Los autores demuestran el poder de la “destrucción creativa”. En 2005, en EE UU las nuevas empresas (menos de un año de antigüedad) crearon el 142% de los empleos netos: tal es el poder de la “mentalidad Start-Up” para el empleo. Hay una clara correlación (negativa) entre el empleo que genera una empresa y su antigüedad. Hay una clara correlación (positiva) entre la destrucción creativa y el PIB per cápita de un país. Hay correlación negativa entre la innovación y el tamaño de la empresa. Verdades evidentes a favor de una cultura innovadora que cada vez es más difícil de implantar cuanto más vieja y más grande sea la compañía (parásitos en el anciano dinosaurio). La visión de Schumpeter es más inteligentemente optimista y más real que la de Larry Summers y Robert Gordon (estancamiento secular).
Y mucho más útil que el “crecimiento sin paradigma” (consenso de Washington, por John Williamson: pretender que una economía crezca estabilizándola, liberalizando los mercados y privatizando empresas públicas, igual en Asia que en Iberoamérica, modelo criticado por Ricardo Hausmann, Dani Rodrik y Andres Velasco) o el paradigma neoclásico (mera acumulación del capital).
Angus Maddison ha demostrado, a través de largas series (del año 1000 al 2008) que el crecimiento sostenido del ingreso y de la población es un fenómeno reciente y que se produce por la tecnología, que supera la “trampa malthusiana” de población y alimentación. Es la evolución conjunta de la tecnología y las instituciones, como ha señalado Joel Mokyr (2002), la que ha provocado el despegue a través de la difusión del conocimiento y de la información. De ahí la importancia de la competencia, de los derechos del inventor y del desarrollo de las “buenas finanzas” (no las endogámicas que denuncia Mariana Mazzucato, las endogámicas) para estimular las innovaciones. Innovación acumulativa, Instituciones y Competencia para el despegue, desde la revolución industrial.
Las olas tecnológicas, ¿son bendiciones o castigos? Depende. Hay un retraso en la difusión de las olas, por lo que sólo las segundas innovaciones son bendiciones: lo vimos en la electricidad o en los PCs, cuando se incorporaron a los hogares. ¿Y qué pasa con el empleo? Los estudios de Daren Acemoglu y Pascual Restrepo (2020) y Xavier Jaravel (2020) insisten en la misma línea: se automatizan las tareas rutinarias. Ya lo decía Leontieff: “El trabajo cada vez será menos importante”: El empleo, la implicación en nuestro talento, lo será más.
¿Es la competencia lo apropiado? Hemos de definirla bien, y comprobar que los mercados oligopolísticos no invitan a la innovación, sino todo lo contrario.
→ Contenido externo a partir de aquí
-- ==== Sys2Proof/Laws/MemOk.lean ====
section
/-! SUPPORT. Every function of the machine keeps the canonical form of the model memories. -/

namespace Sys2Proof

@[simp] theorem Dev.memOk_fold (d : Dev) : (Tab.wf 0#8 d.mem.cs && Tab.wf 0#8 d.mem.hbm) = d.memOk := by unfold Dev.memOk; rfl
theorem Dev.memOk_cs (d : Dev) (h : d.memOk = true) : Tab.wf 0#8 d.mem.cs = true := by
  unfold Dev.memOk Memory.wf at h; rw [Bool.and_eq_true] at h; exact h.1
theorem Dev.memOk_hbm (d : Dev) (h : d.memOk = true) : Tab.wf 0#8 d.mem.hbm = true := by
  unfold Dev.memOk Memory.wf at h; rw [Bool.and_eq_true] at h; exact h.2
@[simp] theorem Dev.memOk_mk (now free alive regs pqRegs host erl tel tmu cat pq lck ptn core mem flow store dict fw sec pwr out) : (Dev.mk now free alive regs pqRegs host erl tel tmu cat pq lck ptn core mem flow store dict fw sec pwr out).memOk = (Tab.wf 0#8 mem.cs && Tab.wf 0#8 mem.hbm) := by unfold Dev.memOk; rfl
@[simp] theorem Dev.memOk_ite (c : Prop) [Decidable c] (a b : Dev) : (if c then a else b).memOk = if c then a.memOk else b.memOk := by split <;> rfl
@[simp] theorem Dev.memOk_ite1 {α : Type} (c : Prop) [Decidable c] (a b : Dev × α) : (if c then a else b).1.memOk = if c then a.1.memOk else b.1.memOk := by split <;> rfl
@[simp] theorem Dev.memOk_ite2 {α : Type} (c : Prop) [Decidable c] (a b : α × Dev) : (if c then a else b).2.memOk = if c then a.2.memOk else b.2.memOk := by split <;> rfl
@[simp] theorem Dev.memOk_foldl {α : Type} (f : Dev → α → Dev) (l : List α) (d : Dev) (h : ∀ e x, e.memOk = true → (f e x).memOk = true) (hd : d.memOk = true) : (l.foldl f d).memOk = true := by
  induction l generalizing d with
  | nil => exact hd
  | cons a l ih => exact ih _ (h _ _ hd)
@[simp] theorem Dev.memOk_foldl_eq {α : Type} (f : Dev → α → Dev) (l : List α) (d : Dev) (h : ∀ e x, (f e x).memOk = e.memOk) : (l.foldl f d).memOk = d.memOk := by
  induction l generalizing d with
  | nil => rfl
  | cons a l ih => simp [ih, h]
theorem Dev.memOk_of_tensor {d e : Dev} (h : e.tensor = d.tensor) : e.memOk = d.memOk := by
  unfold Dev.tensor at h
  unfold Dev.memOk
  simp only [Tensor.mk.injEq] at h
  rw [h.1]

/-! #### The memories themselves (R138, R449) -/

@[simp] theorem Mem.join_cs (m : Mem) (k s b l) : (m.join k s b l).cs = m.cs := rfl
@[simp] theorem Mem.join_hbm (m : Mem) (k s b l) : (m.join k s b l).hbm = m.hbm := rfl
@[simp] theorem Mem.rekeyLine_cs (m : Mem) (k b l) : (m.rekeyLine k b l).cs = m.cs := by
  unfold Mem.rekeyLine
  split <;> rfl
theorem Mem.rekeyLine_wf (m : Mem) (k b l) (h : Tab.wf 0#8 m.hbm = true) : Tab.wf 0#8 (m.rekeyLine k b l).hbm = true := by
  unfold Mem.rekeyLine
  split
  · exact h
  · exact Tab.wf_setList _ _ h
theorem Mem.rekeyLines_cs (ls : List Nat) (k b) (f : Nat → Nat) : ∀ m : Mem, (ls.foldl (fun m i => m.rekeyLine k b (f i)) m).cs = m.cs := by
  induction ls with
  | nil => intro m; rfl
  | cons l ls ih => intro m; rw [List.foldl_cons, ih, Mem.rekeyLine_cs]
theorem Mem.rekeyLines_wf (ls : List Nat) (k b) (f : Nat → Nat) : ∀ m : Mem, Tab.wf 0#8 m.hbm = true → Tab.wf 0#8 (ls.foldl (fun m i => m.rekeyLine k b (f i)) m).hbm = true := by
  induction ls with
  | nil => intro m h; exact h
  | cons l ls ih => intro m h; exact ih _ (Mem.rekeyLine_wf m k b _ h)
@[simp] theorem Mem.rekey_cs (m : Mem) (k b o n) : (m.rekey k b o n).cs = m.cs := by
  unfold Mem.rekey
  split
  · rfl
  · exact Mem.rekeyLines_cs _ k b _ m
theorem Mem.rekey_wf (m : Mem) (k b o n) (h : Tab.wf 0#8 m.hbm = true) : Tab.wf 0#8 (m.rekey k b o n).hbm = true := by
  unfold Mem.rekey
  split
  · exact h
  · exact Mem.rekeyLines_wf _ k b _ m h
@[simp] theorem Mem.writeUnder_cs (m : Mem) (k b o bs) : (m.writeUnder k b o bs).cs = m.cs := by simp [Mem.writeUnder]
theorem Mem.writeUnder_wf (m : Mem) (k b o bs) (h : Tab.wf 0#8 m.hbm = true) : Tab.wf 0#8 (m.writeUnder k b o bs).hbm = true :=
  Tab.wf_setList _ _ (Mem.rekey_wf m k b o _ h)
@[simp] theorem Mem.fromCore_cs (m : Mem) (k b o c a l) : (m.fromCore k b o c a l).cs = m.cs := by simp [Mem.fromCore]
theorem Mem.fromCore_wf (m : Mem) (k b o c a l) (h : Tab.wf 0#8 m.hbm = true) : Tab.wf 0#8 (m.fromCore k b o c a l).hbm = true :=
  Tab.wf_copyIn _ _ _ _ (Mem.rekey_wf m k b o _ h)
@[simp] theorem Mem.mirrorCopy_cs (m : Mem) (e) : (m.mirrorCopy e).cs = m.cs := rfl
theorem Mem.mirrorCopy_wf (m : Mem) (e) (h : Tab.wf 0#8 m.hbm = true) : Tab.wf 0#8 (m.mirrorCopy e).hbm = true := Tab.wf_copyIn _ _ _ _ h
Hay una complementariedad entre el nivel de competencia y los derechos de propiedad intelectual. Thomas Phillipon, en ‘La Gran Venganza: cómo Estados Unidos ha abandonado el mercado libre’ (2019) demuestra que en EE UU ni las GAFAM, ni el sistema de salud ni las políticas de la competencia favorecen a los ciudadanos. En las dos últimas décadas, el crecimiento de la rentabilidad en contra del factor trabajo han generado un descenso del crecimiento, Lo podemos ver en la política industrial, dependiente del DARPA, o en el coste de subsidiar a las empresas no competitivas.
La desigualdad (medida por el coeficiente de Gini) y las políticas fiscales también son de interés. La curva del Gran Gatsby (Chetty, Hendrin, Kline y Saez, 2014) es de descenso pronunciado: la movilidad social es menor cuanta mayor la desigualdad. Son precisamente las empresas innovadoras las que favorecen el ascensor social. Desde el punto de vista fiscal, podemos aprender del “ejemplo sueco”, porque se observa una U invertida entre presión fiscal y seguimiento.
En su libro ‘Buena economía para tiempos difíciles’, los premios Nobel Banerjee y Duflo contrastan la visión optimista de Joel Mokyr con la pesimista de Robert Gordon. Es el debate sobre el estancamiento secular. Lo que ocurre es que “las buenas ideas son difíciles de encontrar” (el talento es escaso, y cada vez lo es más) y el crecimiento de la productividad está mal medido. Las empresas líderes desalientan a las nuevas entrantes (Aghion, Bergeaud, Boppart, Klenow y Li, 2019). Richard Gilbert en su libro de 2020 ‘La Innovación importa: política de competencia para la economía hipertecnológica’, señala que la implantación de la tecnología depende de las instituciones y las políticas económicas.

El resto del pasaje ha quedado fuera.